I'm working on getting transcode (http://www.theorie.physik.uni-goettingen.de/~ostreich/transcode/) working under MacOS X. It's a tool for transcoding one video or audio format to another, so for instance you could transcode raw DV from your video camera to MPEG2 or a DVD to DIVX or whatever. It's very feature rich, it was the best solution I found under linux.

It looks like some effort has been put into porting it to MacOS X but it still doesn't work. In addition there seem to be some modules that are optimized for the SIMD extensions on Pentiums or AMD processor but not Altivec.

A lot of modules seem to compile as is, but some of the important ones don't. One thing I noticed is that the assembler syntax (not just the mnemonics or opcodes) is different between Intel and Motorola processers when using inline gcc assembly.

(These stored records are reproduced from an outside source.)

-- ==== Sys2Proof/Laws/PerInstr.lean ====
section
/-! SUPPORT. One lemma per constructor: the fields of a well-formed instruction's word give the instruction back. -/
set_option linter.unusedSimpArgs false
namespace Sys2Proof.Laws.Encoding

/-- The word's fields are no header's, are not another spelling, and parse to the instruction (R46, R47, R67). -/
def Statement (i : Instr) : Prop :=
  i.wf = true → ∀ r, i.raw = some r → r.op ≠ 0xFF#8 ∧ r.norm = r ∧ parse r = some i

So, if the underlying syntax were the same as gcc on my linux box I'd expect something like:

  vxor %v0, %v0, %v0

but the syntax required on the Apple gcc compiler is:

  vxor v0, v0, v0

If everything were that simple I wouldn't be concerned, but I'd like to see documentation for the syntax used for both gcc (I guess really as) versions.

Does anybody know where I can find this or example code? I'd like to be able to get through these minor details quickly so I can do the important stuff.

Thanks


----------